Professor Keen claims that such action can be taken unilaterally, but whether it should be taken independent of climate action is another question entirely.

If the courage displayed in David Cunliffe’s last three policy-positioning speeches, and in David Parker’s last one, is emulated by Labour’s leadership, the party would dominate the election landscape between now and November 2014. The party’s fresh new leader, David Shearer MBE, following his humanitarian career for which his received the Most Excellent Order of the British Empire for his work in Mogadishu, is brilliantly equipped to describe to New Zealanders just how beastly life has already become for the billions most exposed to a warming climate. Worldwide, the willingness of nations to make good on aid commitments has been impacted by the depression. In Aotearoa, successive governments, deplorably including Labour, have dragged their heels in funding aid to other countries, and as a rich island nation, Aotearoa has a particular duty to the World’s small island nations, some of which face wholesale, sea-level rise forced, relocation—these are exactly the places where Aotearoa should be investing in solar energy.

Evaluating Solar Water Heating, Figure 6.1

Craven Cowardice: In the unlikely event that the tobacco giants win their World Trade Organisation case against the origin-neutral, science-based restrictions that Australia is imposing on tobacco packaging, or that Australia is bankrupted in the process, Aotearoa has the option of declaring the substance a Class A drug. Image included for its maritime appeal, and for its likeness of Cimino’s mother, whose addiction to nicotine likely caused a brain aneurism to rupture, resulting in her death in 1962, at age 50.

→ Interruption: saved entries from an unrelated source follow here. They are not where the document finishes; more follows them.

-- ==== Sys2Proof/Decode.lean ====
section
/-! DEFINITION. The decoder of the command port, total over all header words, and the encoder (spec/30_encoding.md R61 to R70).
The port moves whole 32-bit words (R46, R60), so no byte order enters here. -/

namespace Sys2Proof

/-- OP, H[31:28] (R61). -/
def opField (h : Word) : BitVec 4 := h.extractLsb' 28 4
/-- RSV_A, H[27:24] (R61). -/
def rsvAField (h : Word) : BitVec 4 := h.extractLsb' 24 4
/-- IDX, H[23:16] (R61). -/
def idxField (h : Word) : BitVec 8 := h.extractLsb' 16 8
/-- RSV_B, H[15:12] (R61). -/
def rsvBField (h : Word) : BitVec 4 := h.extractLsb' 12 4
/-- N, H[11:8] (R61). -/
def nField (h : Word) : BitVec 4 := h.extractLsb' 8 4
/-- RSV_C, H[7:0] (R61). -/
def rsvCField (h : Word) : BitVec 8 := h.extractLsb' 0 8

/-- Why a header is illegal (R68), one name per bullet of the rule. The response is the same for all (R132), so the name is
for readers only (log 20). -/
inductive Illegal where
  /-- OP ∈ {0x0, 0x6, …, 0xF}. -/
  | reservedOpcode
  /-- RSV_A, RSV_B or RSV_C is not zero. -/
  | reservedField
  /-- A field the OP does not use is not zero (R66). -/
  | unusedField
  /-- N = 15 with SETALL, ENCODE or UPDATE. -/
  | countFifteen
  deriving DecidableEq, Repr

/-- The commands that use N: IDX must be zero and N at most 14 (R62, R66, R68). -/
def decodeCounted (h : Word) (i : Instr) : Except Illegal Instr :=
  if idxField h ≠ 0#8 then .error .unusedField
  else if countLegal (nField h) then .ok i
  else .error .countFifteen

/-- The commands that use IDX: N must be zero (R62, R66, R68). -/
def decodeIndexed (h : Word) (i : Instr) : Except Illegal Instr :=
  if nField h ≠ 0#4 then .error .unusedField else .ok i

/-- The decoder: one of the five commands, or illegal (R62, R68, R70). Total over all 2^32 headers. -/
def decode (t : Transaction) : Except Illegal Instr :=
  if rsvAField t.header ≠ 0#4 ∨ rsvBField t.header ≠ 0#4 ∨ rsvCField t.header ≠ 0#8 then .error .reservedField
  else match (opField t.header).toNat with
    | 0x1 => decodeCounted t.header (.setall (nField t.header) t.data)
    | 0x2 => decodeIndexed t.header (.setone (idxField t.header) t.data)
    | 0x3 => decodeCounted t.header (.encode (nField t.header))
    | 0x4 => decodeCounted t.header (.update (nField t.header) t.data)
    | 0x5 => decodeIndexed t.header (.updch (idxField t.header) t.data)
    | _ => .error .reservedOpcode

/-- R68 as the rule states it, bullet by bullet, apart from the decoder. -/
def illegalHeader (h : Word) : Bool :=
  let op := (opField h).toNat
  decide (op = 0x0 ∨ 0x6 ≤ op)
    || decide (rsvAField h ≠ 0#4 ∨ rsvBField h ≠ 0#4 ∨ rsvCField h ≠ 0#8)
    || decide ((op = 0x1 ∨ op = 0x3 ∨ op = 0x4) ∧ idxField h ≠ 0#8)
    || decide ((op = 0x2 ∨ op = 0x5) ∧ nField h ≠ 0#4)
    || decide ((op = 0x1 ∨ op = 0x3 ∨ op = 0x4) ∧ nField h = 15#4)

/-- `H = {OP, 0b0000, IDX, 0b0000, N, 0x00}` (R61). -/
def headerWord (op : BitVec 4) (idx : BitVec 8) (n : BitVec 4) : Word :=
  op ++ 0#4 ++ idx ++ 0#4 ++ n ++ 0#8

/-- Fourteen data words of zero: what an assembler writes into unused data words (R71). -/
def zeroData : DataWords := Vector.replicate 14 0#32

/-- The encoder: the transaction of a command (R61, R62, R71). -/
def encode : Instr → Transaction
  | .setall n data => ⟨headerWord 0x1#4 0#8 n, data⟩
  | .setone idx data => ⟨headerWord 0x2#4 idx 0#4, data⟩
  | .encode limit => ⟨headerWord 0x3#4 0#8 limit, zeroData⟩
  | .update n data => ⟨headerWord 0x4#4 0#8 n, data⟩
  | .updch idx data => ⟨headerWord 0x5#4 idx 0#4, data⟩

/-- One row of the opcode map (R67): a header is that command when `(H & mask) == match` and, where the row says so,
N ≤ 14. -/
structure OpcodeRow where
  matchWord   : Word
  maskWord    : Word
  countLimited : Bool
  deriving DecidableEq, Repr

/-- The row of R67 for a command. -/
def opcodeRow : Instr → OpcodeRow
  | .setall _ _ => ⟨0x10000000#32, 0xFFFFF0FF#32, true⟩
  | .setone _ _ => ⟨0x20000000#32, 0xFF00FFFF#32, false⟩
  | .encode _ => ⟨0x30000000#32, 0xFFFFF0FF#32, true⟩
  | .update _ _ => ⟨0x40000000#32, 0xFFFFF0FF#32, true⟩
  | .updch _ _ => ⟨0x50000000#32, 0xFF00FFFF#32, false⟩

/-- `(H & mask) == match` and the row's constraint on N (R67). -/
def OpcodeRow.admits (r : OpcodeRow) (h : Word) : Bool :=
  decide (h &&& r.maskWord = r.matchWord) && (!r.countLimited || countLegal (nField h))

/-- The transaction whose bits are `w`, numbered as the opcode table numbers them: the header is the first word, DATA[j] the
(j+1)-th word after it, and every bit from `nbits` on is 0 (log 19). -/
def tableTransaction (nbits w : Nat) : Transaction :=
  let bits := w % 2 ^ nbits
  ⟨BitVec.ofNat 32 bits, Vector.ofFn (fun j : Fin 14 => BitVec.ofNat 32 (bits >>> (32 * (j.val + 1))))⟩

/-- What the decoder reads from a word of the opcode table; `none` where it refuses. -/
def decodeTableWord (nbits w : Nat) : Option Instr :=
  match decode (tableTransaction nbits w) with
  | .ok i => some i
  | .error _ => none

end Sys2Proof
end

There is little danger of the National Party coming up with anything half as courageous as Cunliffe and Parker have outlined, and its asset-sale-inclination guns could be spiked by Labour promising to nationalise anything sold off in the interim. Last week for example, in a cravenly disloyal desertion of the Anzac spirit, Prime Minister John Key indicated his support for plain packaging had suddenly deflated, just as Australia faces 12 tobacco-producing countries at the World Trade Organisation case, effectively alone. What is at stake is the sovereign right of governments to:

…adopt regulations that impose origin-neutral, science-based restrictions on specific tobacco products or classes in order to safeguard public health.

Instead of backing Key, Shearer should swiftly have backed the Māori Party in its rightful determination to render Aotearoa smoke-free by 2025, and gone on to warn the tobacco companies that if they persisted with their threat to mire the country in international legal action, from the moment of his election he would bring the 2025 deadline forward a decade, and for good measure nationalise any assets that remain in Aotearoa at that time, and without compensation. Besides, by the time the Australians are done with these despicably deliberate purveyors of death and disease, they will possibly have decided that the piddling Aotearoa market is not worth a tupenny Woodbine. But if Shearer choses a less flamboyant approach, he could simply announce his intention to declare tobacco a Class A drug:

Very high risk of harm and illegal.

Since Labour’s canning in the 2011 election, the polls have begun a slow recovery. Meantime the Green’s best ever result has not been sustained, with its popularity falling away as memory of a convincing campaign recedes. By attacking the Parliamentary Commissioner for the Environment’s findings on solar water heating the Greens gained one mainstream media mention—a blatant case of cherry-picking, given the party is happy to quote the commissioner on lignite. Had the party responded intelligently to Dr Wright’s report, it could easily have owned the issue—instead it is there for Labour for the taking.

The Green Party’s cynical decision to downplay global warming at last year’s election leaves the way clear for the Labour Party to own the moral issue of the 21st century: Labour—seriously green.

But that will take considerably more courage than Mr Shearer has displayed as Labour’s leader, to date.